◆ Required work ◆
Print, exactly as they appear in the listing below, the lines from the line with "def Obligations.ConvertPreservesValues : Prop" to the line with "Spec.value tb r = Spec.clamp", with both end lines kept.

◆ Data for this task ◆
/-- R170: ENC of what DEC gives is the pattern again, for every pattern of the types of 8, 16 and 32 bits; for each
type of 64 or 128 bits it fails for some pattern, and for s64 at the rule's counterexample, which decodes to 1.0. -/
def Obligations.RoundTripHoldsForNarrowTypesOnly : Prop :=
  (∀ (t : CType) (s : State), t.bits ≤ 32 → ∃ p : BitVec 64,
    exec (.dec t .f64) s = .next { s with res := some (p.setWidth 256), status := some 0 } ∧
    ∀ u : State, u.a.setWidth 64 = p → exec (.enc t .f64) u = .next { u with
      res := some ((s.a.setWidth t.bits).setWidth 256), status := some 0 }) ∧
  (∀ t : CType, 64 ≤ t.bits → ∃ b : t.Pattern, ∀ s : State, s.a.setWidth t.bits = b → ∃ p : BitVec 64,
    exec (.dec t .f64) s = .next { s with res := some (p.setWidth 256), status := some 0 } ∧
    ∀ u : State, u.a.setWidth 64 = p → ∃ c : t.Pattern, c ≠ b ∧
      exec (.enc t .f64) u = .next { u with res := some (c.setWidth 256), status := some 0 }) ∧
  (∀ s : State, s.a.setWidth 64 = (0x0800000000000001 : BitVec 64) →
    exec (.dec ⟨.w64, true⟩ .f64) s = .next { s with res := some 0x3FF0000000000000, status := some 0 }) ∧
  (∀ u : State, u.a.setWidth 64 = (0x3FF0000000000000 : BitVec 64) →
    exec (.enc ⟨.w64, true⟩ .f64) u = .next { u with res := some 0x0800000000000000, status := some 0 })

/-! ## The cross-precision converter (43_cross_precision.md) -/

/-- R210: for every pair of types of one signedness, CONV maps MIN to MIN and MAX to MAX (R201). -/
def Obligations.ConvertMapsBoundsToBounds : Prop :=
  ∀ (ta tb : CType) (s : State), ta.signed = tb.signed →
    (s.a.setWidth ta.bits = minPattern ta →
      exec (.conv ta tb) s = .next { s with res := some ((minPattern tb).setWidth 256), status := some 0 }) ∧
    (s.a.setWidth ta.bits = maxPattern ta →
      exec (.conv ta tb) s = .next { s with res := some ((maxPattern tb).setWidth 256), status := some 0 })

/-- R209: a widening of any pattern but MIN and MAX is exact; a narrowing of any other pattern truncates the value
toward zero to a multiple of 2^-F_B and clamps it to the range of the target; and a widening followed by the matching
narrowing returns the pattern. -/
def Obligations.ConvertPreservesValues : Prop :=
  ∀ (ta tb : CType) (s : State), ta.signed = tb.signed →
    let a : ta.Pattern := s.a.setWidth ta.bits
    ∃ r : tb.Pattern,
      exec (.conv ta tb) s = .next { s with res := some (r.setWidth 256), status := some 0 } ∧
      (ta.bits < tb.bits → a ≠ minPattern ta → a ≠ maxPattern ta → Spec.value tb r = Spec.value ta a) ∧
      (tb.bits < ta.bits → a ≠ minPattern ta → a ≠ maxPattern ta →
        let x := Spec.value ta a * 2 ^ tb.fracBits
        let truncated : ℚ := (if 0 ≤ x then ⌊x⌋ else ⌈x⌉ : ℤ) / 2 ^ tb.fracBits
        Spec.value tb r = Spec.clamp truncated (Spec.value tb (minPattern tb)) (Spec.value tb (maxPattern tb))) ∧
      (ta.bits < tb.bits → ∀ u : State, u.a.setWidth tb.bits = r →
        exec (.conv tb ta) u = .next { u with res := some (a.setWidth 256), status := some 0 })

◆ Task solution ◆
def Obligations.ConvertPreservesValues : Prop :=
  ∀ (ta tb : CType) (s : State), ta.signed = tb.signed →
    let a : ta.Pattern := s.a.setWidth ta.bits
    ∃ r : tb.Pattern,
      exec (.conv ta tb) s = .next { s with res := some (r.setWidth 256), status := some 0 } ∧
      (ta.bits < tb.bits → a ≠ minPattern ta → a ≠ maxPattern ta → Spec.value tb r = Spec.value ta a) ∧
      (tb.bits < ta.bits → a ≠ minPattern ta → a ≠ maxPattern ta →
        let x := Spec.value ta a * 2 ^ tb.fracBits
        let truncated : ℚ := (if 0 ≤ x then ⌊x⌋ else ⌈x⌉ : ℤ) / 2 ^ tb.fracBits
        Spec.value tb r = Spec.clamp truncated (Spec.value tb (minPattern tb)) (Spec.value tb (maxPattern tb))) ∧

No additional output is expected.